More often than not, the presented pages will not be
fully functional:
= relative (internal) links tend to get broken
= JavaScript and external Java applets won't work
anymore
= site design and layout may be massacred by incorrect
or nonexistent display of external Cascading Style
Sheets (CSS)
= banner ads may not be displayed properly, thus
depriving webmasters of revenue
= dynamic content may not be rendered the way it was
originally set up.
Displaying content within an alien context (e.g.
under the search engine's header, encased in a frame,
etc.) beyond the control of said content's
generators/authors, arguably constitutes a blatant
infringement of intellectual property and copyrights.

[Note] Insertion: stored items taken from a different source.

/-- Tiles of the pool in a lower tier. -/
def poolIn (s : State) (tier : Nat) : List Nat :=
  (s.tiers.tiles.filter fun e => inPool s e.1 && tierOf e.2.place == tier).map (·.1)

/-- Free pool tiles in DDR5 and in HBM; a ZERO tile of the pool counts as HBM's, where it will be placed (R131). -/
def freePoolDdr (s : State) : Nat := ((poolIn s 1).filter fun t => !(pageTiles s).contains t).length
def freePoolHbm (s : State) : Nat :=
  cget s rKvPoolTiles - ((pageTiles s) ++ poolIn s 1 ++ poolIn s 2).eraseDups.length

/-- A tile may be spilled: every page FULL with a summary and no pin, none on its way to HBM for the forager or by OP_PREFETCH (R131). -/
def spillable (s : State) (t : Nat) : Bool :=
  let ps := pagesOfTile s t
  !ps.isEmpty && ps.all (fun p => p.full && p.sumv && p.pins == 0) &&
  !s.tiers.reqs.any fun r => (r.rank == 2 || r.dest == 0) && (r.tiles.contains t || r.waiting.contains t)

def tileAge (s : State) (t : Nat) : Nat := (pagesOfTile s t).foldl (fun n p => max n p.beat) 0

/-- Tiles of the pool on their way out of a tier by the forager's requests. -/
def spilling (s : State) (tier : Nat) : Nat :=
  ((poolIn s tier).filter fun t => s.tiers.reqs.any fun r => r.rank == 2 && r.dest == tier + 1 && (r.tiles.contains t || r.waiting.contains t)).length

def spillTier (s : State) (tier free low high : Nat) : State :=
  if low ≤ free then s
  else
    let cands := sortBy (fun t => tileAge s t) (sortBy id (((poolIn s tier)).filter fun t => spillable s t &&
      ((tileGet s t).map fun x => x.moving.isNone).getD false))
    let ts := cands.take (high - (free + spilling s tier))
    if ts.isEmpty then s
    else settleMoves (addMove (setEvent (satAdd s rKvSpillCount 31 0 ts.length) rKvEvent 0) 2 (tier + 1) 7 ts)

/-- Spill at a boundary. -/
def spillPages (s : State) : State :=
  if cfld s rKvCfg 0 0 = 0 then s
  else
    let s := spillTier s 0 (freePoolHbm s) (cget s rKvHbmLow) (cget s rKvHbmHigh)
    spillTier s 1 (freePoolDdr s) (cget s rKvDdrLow) (cget s rKvDdrHigh)

/-- The tiles of a request's pages below `e` that are not in HBM, by layer, then block (R132). -/
def awayTiles (s : State) (l : Layout) (base e : Nat) : List Nat :=
  ((List.range l.layers).flatMap fun layer => (List.range ((e + 63) / 64)).flatMap fun b =>
    (List.range (localGroups l)).filterMap fun g =>
      match pageOf s (mapGet s l base b layer g) with
      | some p => if pageInHbm s p then none else some (tileOf p.frame)
      | none => none).eraseDups

/-- Asks for tiles to come to HBM, but for those already asked for. -/
def prefetchTiles (s : State) (ts : List Nat) : State :=
  let ts := ts.filter fun t => !s.tiers.reqs.any fun r => r.rank == 2 && r.dest == 0 && (r.tiles.contains t || r.waiting.contains t)
  if ts.isEmpty then s else settleMoves (addMove (satAdd s rKvPrefetchCount 31 0 ts.length) 2 0 7 ts)
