-- ==== Sys2Proof/Machine/Requests.lean ====
section
/-!
DEFINITION. The computing side of the foragers: the request commands (R139, R157, R158, R162, R166, R312, R439), notices (R150, R155, R437),
fetching (R162), replies (R144), leases (R153).
-/

namespace Sys2Proof.Machine

/-! ## Common checks of the request commands (R312, R439) -/

/-- CONTEXT of OP_SUBMIT_REQUEST and OP_HANDOFF_IN. -/
def contextStatus (s : State) (fn n : Nat) : Half :=
  match (if n < 4128 then tget s.sched.ctxs n else none) with
  | none => stBadField
  | some x => if x.client != fn then stClientMismatch else if x.state == .aborted then stContextAborted else stOk

def inAlloc (s : State) (ctx a n : Nat) : Bool :=
  match tget s.sched.ctxs ctx with
  | some x => within a n x.base x.size
  | none => false

/-- SAMPLE over 256 bytes and MAP over the size of R115 lie in the context's allocation. -/
def buffersOk (s : State) (ctx sample map : Nat) : Bool :=
  inAlloc s ctx sample 256 &&
  (match layoutOf s ctx with
   | some l => inAlloc s ctx map (4 * mapEntries l)
   | none => false)

def nextSeq (s : State) : Nat := if s.forager.seq = 0xFFFFF then 1 else s.forager.seq + 1

/-- The UP CACHE peers in ascending node order. -/
def cachePeers (s : State) : List Nat :=
  sortBy id ((s.forager.peers.filter fun p => p.entry.role == roleCache && p.state == .up).map fun p => p.entry.node)

def tokensAt (s : State) (a n : Nat) : List Nat := (List.range n).map fun i => rangeNat s (a + 4 * i) 4

/-- The hashes a CREATE carries: blocks 0 to ⌊(PLEN − 1) ÷ 64⌋ − 1 (R147). -/
def promptHashes (s : State) (client tbuf plen : Nat) : List DWord :=
  let n := (plen - 1) / 64
  chainHashes (hashKey s) n (BitVec.ofNat 64 client) (tokensAt s tbuf (64 * n))

/-- Sends CREATE for an ADMITTING descriptor (R139, R156, R157). -/
def sendCreate (s : State) (h : DWord) : State :=
  match descOf s h with
  | none => s
  | some d =>
    let fork := d.parent != 0
    let toks : List Word := if fork then [] else (tokensAt s d.tbuf d.plen).map fun i => BitVec.ofNat 32 i
    let pe := if fork then ((descOf s d.parent).map fun p => p.epoch).getD d.epoch else 0
    askHome s h pe (.create d.client d.plen d.maxlen d.parent toks (if fork then [] else d.hashes)) fork

/-- Blocks 0 to ⌈CLEN ÷ 64⌉ − 1 of the parent's map, referenced once more for a child; false where a reference is refused, which the
state records (R117, R157). -/
def forkMap (s : State) (p : Desc) (l : Layout) (map : Nat) : State × Bool :=
  let cells := (List.range ((p.clen + 63) / 64)).flatMap fun b => (blockPages s l p b).map fun x => (b, x)
  match addRefs s (cells.map fun c => c.2.2.2) with
  | (s, false) => (s, false)
  | (s, true) => (cells.foldl (fun s c => mapSet s l map c.1 c.2.1 c.2.2.1 c.2.2.2) (clearMap s l map), true)

/-! ## OP_SUBMIT_REQUEST (R139, R157, R439) -/

/-- The home of a new request, or the refusal. -/
def chooseHome (s : State) (fn : Nat) (a : SubmitArg) (parent : Option Desc) : Half ⊕ Nat :=
  let home := a.home.toNat
  let named := if bit home 15 = 1 then some (home % 2 ^ 14) else none
  let ps := cachePeers s
  match parent with
  | some p =>
    if named.isSome && named != some p.home then .inl stNotOwner
    else if named.isSome && !ps.contains p.home then .inl stWrongRole
    else .inr p.home
  | none =>
    match named with
    | some n => if ps.contains n then .inr n else .inl stWrongRole
    | none =>
      if ps.isEmpty then .inl stWrongRole
      else
        let h0 := match promptHashes s fn a.tbuf.toNat a.plen.toNat with
          | h :: _ => h.toNat
          | [] => fn
        .inr (ps.getD (h0 % ps.length) 0)

def opSubmit (s : State) (cmd : Nat) (hdr : CmdHdr) (a : SubmitArg) : State :=
  let fn := hdr.fn.val
  let ctx := a.context.toNat
  let plen := a.plen.toNat
  let maxlen := a.maxlen.toNat
  let st := contextStatus s fn ctx
  let maxpos := ((layoutOf s ctx).map fun l => l.maxpos).getD 0
  if st != stOk then refuseReq s cmd st a.parent
  else if plen = 0 then refuseReq s cmd stBadLength a.parent
  else if maxlen = 0 || maxlen ≤ plen || maxpos < maxlen then refuseReq s cmd stBadField a.parent
  else if !inAlloc s ctx a.tbuf.toNat (4 * maxlen) || !buffersOk s ctx a.sample.toNat a.map.toNat then refuseReq s cmd stBounds a.parent
  else
    let parent := if a.parent = 0 then none else (descOf s a.parent)
    if a.parent != 0 && !((parent.map fun p => p.state == .active && p.epoch != 0).getD false) then refuseReq s cmd stNotOwner a.parent
    else
      match chooseHome s fn a parent with
      | .inl st => refuseReq s cmd st a.parent
      | .inr home =>
        match freeDescIdx s, layoutOf s ctx with
        | some idx, some l =>
          let forked := match parent with
            | some p => forkMap s p l a.map.toNat
            | none => (clearMap s l a.map.toNat, true)
          match forked with
          | (s, false) => refuseReq s cmd stNoResource a.parent
          | (s, true) =>
            let seq := nextSeq s
            let h := mkHandle (imageJob s) home (nodeNum s) seq
            let base : Desc := {
              idx := idx, handle := h, state := .admitting, client := fn, ctx := ctx, prot := ctxProt s ctx, plen := plen, maxlen := maxlen, map := a.map.toNat
              tbuf := a.tbuf.toNat, home := home, partner := (partnerOf s home).getD 0, tip := BitVec.ofNat 64 fn, parent := a.parent
              sample := a.sample.toNat, created := now s, lead := isLead s, cmd := cmd, ring := hdr.ring.val, cid := hdr.cid
              order := s.forager.nextOrder, hashes := promptHashes s fn a.tbuf.toNat plen }
            let d := match parent with
              | some p => { base with plen := p.plen, clen := p.clen, slen := p.clen, clenh := p.clenh, cb := p.cb, tip := p.tip }
              | none => base
            let s := match parent with
              | some p => rangePut s d.tbuf (rangeRead s p.tbuf (4 * min p.maxlen d.maxlen))
              | none => s
            let s := addDesc { s with forager := { s.forager with seq := seq, nextOrder := s.forager.nextOrder + 1 } } d
            sendCreate s h
        | _, _ => refuseReq s cmd stNoResource a.parent

/-! ## OP_CANCEL_REQUEST, OP_HANDOFF_OUT, OP_HANDOFF_IN -/

/-- OP_CANCEL_REQUEST. DESIGN CHOICE (log 50): in FETCHING and HANDING_OUT, where R150 lists no transition for it, the command is refused
with the one refusal R166 gives it. -/
def opCancel (s : State) (cmd : Nat) (h : DWord) : State :=
  if h = 0 then refuseReq s cmd stBadField h
  else
    match descOf s h with
    | none => refuseReq s cmd stNotOwner h
    | some d =>
      if d.epoch != 0 && d.lead && (d.state == .active || d.state == .adopted) then endRequest s h stOk cmd
      else refuseReq s cmd stNotOwner h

Moreover, for a web site employing IP delivery, this
practice constitutes a prime Decloaking Hazard: as
cloaking works by feeding an optimized (or, at least,
different) page to search engine spiders not intended
for human perusal, caching such pages and displaying
them for the asking will reveal your cloaking effort,
this rendering it useless any unscrupulous competitor
could easily steal your cloaked code to optimize their
own pages with it and achieve better rankings to your
detriment.

The most prominent search engine displaying cached web
pages not of their own making is, of course, Google. In
the past Google staff would promptly comply with any
request by webmasters not to display cached pages.
Then, about a year and some ago, Google introduced a
proprietary meta tag (META NAME="GOOGLEBOT"
CONTENT="NOARCHIVE") for webmasters to include in the
header of those pages they want to see excluded from
this feature.

The Google meta tag actually works. While there was
some indication immediately after their introduction
that sites opting for this exclusion might be penalized
ranking wise, this seems to have abated. Obviously,
should Google really start a witch hunt on cloaking
sites, as their public announcements are font of
stating every other month or so, it only stands to
reason that web sites making use of this special meta
tag might constitute prime targets. For this reason we
do not recommend cloaking for Google unless you do it
exclusively from a dedicated shadow domain.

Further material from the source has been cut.